_Requirement_:
Within the listing below, filter for "recordWords" and copy every matching line.

Dataset records below:

-- ==== Sys2Proof/Machine/KiteOps.lean ====
section
/-! DEFINITION. The kite ops MOVE and CBF_LOAD (07 R254, 03 R136, R137), and the completion of kite ops (07 R248). -/

namespace Sys2Proof.Machine

/-! ### MOVE (R254) -/

/-- R254: a MOVE's fields. -/
structure MoveFields where
  part : Nat
  toHbm : Bool
  hint : Nat
  spAddr : Nat
  hbmAddr : Nat
  len : Nat
deriving DecidableEq, Repr

/-- R254: the fields of a MOVE record, addresses and length in bytes. -/
def moveFields (w : Nat) : MoveFields :=
  { part := getBits w 83 3, toHbm := bit w 82, hint := getBits w 80 2, spAddr := getBits w 64 16 * 128,
    hbmAddr := getBits w 31 33 * 128, len := getBits w 15 16 * 128 }

def headMove (s : State) (n : Nat) : MoveFields := moveFields (headRecord s n)

/-- R61, R201: the MOVE reaches beyond the scratchpad or beyond 736 GiB. -/
def moveOutside (m : MoveFields) : Bool :=
  decide (spTop < m.spAddr + m.len) || decide (hbmTop < m.hbmAddr + m.len)

/-- R248, R213, R225: the memory port accepts an op when the previous MOVE has completed; its accesses may proceed. -/
def canMove (s : State) (k : Nat) (w : Bool := false) : Bool :=
  let m := headMove s (s.slotOf k)
  headIs s k 4 w && (s.kite (s.slotOf k)).port.isNone && (moveOutside m || !mustWait s m.part m.hbmAddr m.len)

/-- The port is taken until the MOVE completes. -/
def takePort (s : State) (n : Nat) (r : OpRun) : State := showStream (s.setKite n { s.kite n with port := some r }) n

/-- R254: scratchpad to HBM, in whole lines, which meet no merge read (R206). -/
def moveOut (s : State) (n : Nat) (m : MoveFields) (r : OpRun) : State :=
  takePort (memWrite (chargeRange s m.part m.hbmAddr m.len) m.hbmAddr (spBytes (s.kite n) m.spAddr m.len) m.hint).2 n r

/-- R217, R254: HBM to scratchpad; a lost transfer withholds the data and stops the step. -/
def moveIn (s : State) (n : Nat) (m : MoveFields) (r : OpRun) : State :=
  match readFor (chargeRange s m.part m.hbmAddr m.len) .fetch m.hbmAddr m.len m.hint with
  | (some bs, s1) => takePort (s1.spWrite n m.spAddr bs) n r
  | (none, s1) => s1

/-- R254: the MOVE at the head starts and moves its data. -/
def acceptMove (s : State) (n : Nat) (env : OpEnv) : State :=
  let m := headMove s n
  let r := headRun s n
  if m.len = 0 then issueAtOnce s n
  else if moveOutside m then opFault (issueHead s n) n 3 r.idx env.together
  else
    let (ue, s1) := meetErrors (issueHead s n) n env
    match ue with
    | some row => faultSpUe s1 n row r.idx env.together
    | none => if m.toHbm then moveOut s1 n m r else moveIn s1 n m r

def startMove (s : State) (n : Nat) (env : OpEnv) : State := fetchHead s n (fun s => acceptMove s n env)

def execMove (k : Kite) (env : OpEnv) (s : State) : Result :=
  whenOk (canMove s k env.together) s (startMove s (s.slotOf k) env)

/-! ### CBF_LOAD (R136, R137) -/

/-- R136: a CBF_LOAD's fields. -/
structure CbfFields where
  file : FileKind
  index : Nat
  count : Nat
  src : Nat
deriving DecidableEq, Repr

def cbfFields (w : Nat) : CbfFields :=
  { file := if bit w 85 then .scale else .codebook, index := getBits w 73 12, count := getBits w 60 13,
    src := getBits w 44 16 * 128 }

/-- R111, R132: words of a record, and records of a file (R113, R132, R188). -/
def recordWords (f : FileKind) : Nat :=
  match f with | .codebook => 4 | .scale => 2 | .program => 32

def fileRecords (f : FileKind) : Nat :=
  match f with | .codebook => 2048 | .scale => 4096 | .program => 128

def headCbf (s : State) (n : Nat) : CbfFields := cbfFields (headRecord s n)

/-- R137, R248: a background copy of one of the loader's two files is under way or still to start. -/
def copyRuns (s : State) (n : Nat) : Bool :=
  [FileKind.codebook, .scale].any (fun f => copyBusy s n f || ((s.kite n).file f).copyDue)

/-- R248: the head is a CBF_LOAD, due, and the loader has completed the one before. -/
def cbfDue (s : State) (k : Nat) (w : Bool := false) : Bool := headIs s k 3 w && (s.kite (s.slotOf k)).loader.isNone

/-- R137: the bytes of records stored in the file's shadow bank from word `w`. -/
def storeWords (f : FileKind) (bank : Table Nat) (w : Nat) (vs : List Nat) : Table Nat :=
  vs.zipIdx.foldl (fun b v => fileStore f b (w + v.2) v.1) bank

/-- Records written to the shadow bank of a file of slot `n` from record `r`. -/
def loadRecords (s : State) (n : Nat) (f : FileKind) (r : Nat) (bs : Bytes) : State :=
  let k := s.kite n
  let b := k.file f
  s.setKite n (k.setFile f { b with shadow := storeWords f b.shadow (recordWords f * r) (wordsLE (bs.length / 4) bs) })

/-- R137: the CBF_LOAD at the head waits for a background copy. -/
def cbfWaits (s : State) (n : Nat) : State :=
  let k := s.kite n
  if k.cbfSince.isSome then s else s.setKite n { k with cbfSince := some s.tick }

/-- R137: the cycles an op waited on the copy are counted as it starts. -/
def cbfWaited (s : State) (n : Nat) : State :=
  let k := s.kite n
  match k.cbfSince with
  | some t =>
    let c := kiteCycles s (s.tick - t)
    let s1 := s.setKite n { k with cbfSince := none }
    raiseTimes (s1.bump Reg.CBF_WAITS_WAITS n 0 c) Ev.kiteArr_CBF_WAIT n c
  | none => s

/-- R137: the records are copied to the shadow bank. An index beyond the file arises only when the plan region is
rewritten after the load (log 36). -/
def runCbf (s : State) (n : Nat) (f : CbfFields) (r : OpRun) (env : OpEnv) : State :=
  let len := 4 * recordWords f.file * f.count
  if fileRecords f.file < f.index + f.count then opFault s n 1 r.idx env.together
  else if spTop < f.src + len then opFault s n 3 r.idx env.together
  else
    let (ue, s1) := meetErrors s n env
    match ue with
    | some row => faultSpUe s1 n row r.idx env.together
    | none =>
      let s2 := loadRecords s1 n f.file f.index (spBytes (s1.kite n) f.src len)
      showStream (s2.setKite n { s2.kite n with loader := some r }) n

/-- R137, R248: the CBF_LOAD at the head starts. -/
def acceptCbf (s : State) (n : Nat) (env : OpEnv) : State :=
  let f := headCbf s n
  if f.count = 0 then issueAtOnce (cbfWaited s n) n
  else runCbf (issueHead (cbfWaited s n) n) n f (headRun s n) env

/-- R136, R137, R248: the CBF_LOAD at the head starts, or waits for a background copy. -/
def startCbf (s : State) (n : Nat) (env : OpEnv) : State :=
  if copyRuns s n then cbfWaits s n else fetchHead s n (fun s => acceptCbf s n env)

def execCbfLoad (k : Kite) (env : OpEnv) (s : State) : Result :=
  whenOk (cbfDue s k env.together) s (startCbf s (s.slotOf k) env)

/-! ### Completion (R248) -/

/-- The MOVE of slot `n` ends. -/
def completeMove (s : State) (n : Nat) : State :=
  let k := s.kite n
  match k.port with
  | some r => showStream (completeRun (s.setKite n { k with port := none }) n r) n
  | none => s

/-- The CBF_LOAD of slot `n` ends. -/
def completeCbf (s : State) (n : Nat) : State :=
  let k := s.kite n
  match k.loader with
  | some r => showStream (completeRun (s.setKite n { k with loader := none }) n r) n
  | none => s

/-- The unit of slot `n` has an op that can complete: the islands run, the step goes on, and no fault stops it (R61). -/
def kiteCompletes (s : State) (n : Nat) (run : Option OpRun) : Bool :=
  s.islandsRun && s.inStep && run.any (fun r => opRuns s n r.idx false)

end Sys2Proof.Machine
end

End of Dataset records.

_Solution to this exercise_:
def recordWords (f : FileKind) : Nat :=
  s.setKite n (k.setFile f { b with shadow := storeWords f b.shadow (recordWords f * r) (wordsLE (bs.length / 4) bs) })
  let len := 4 * recordWords f.file * f.count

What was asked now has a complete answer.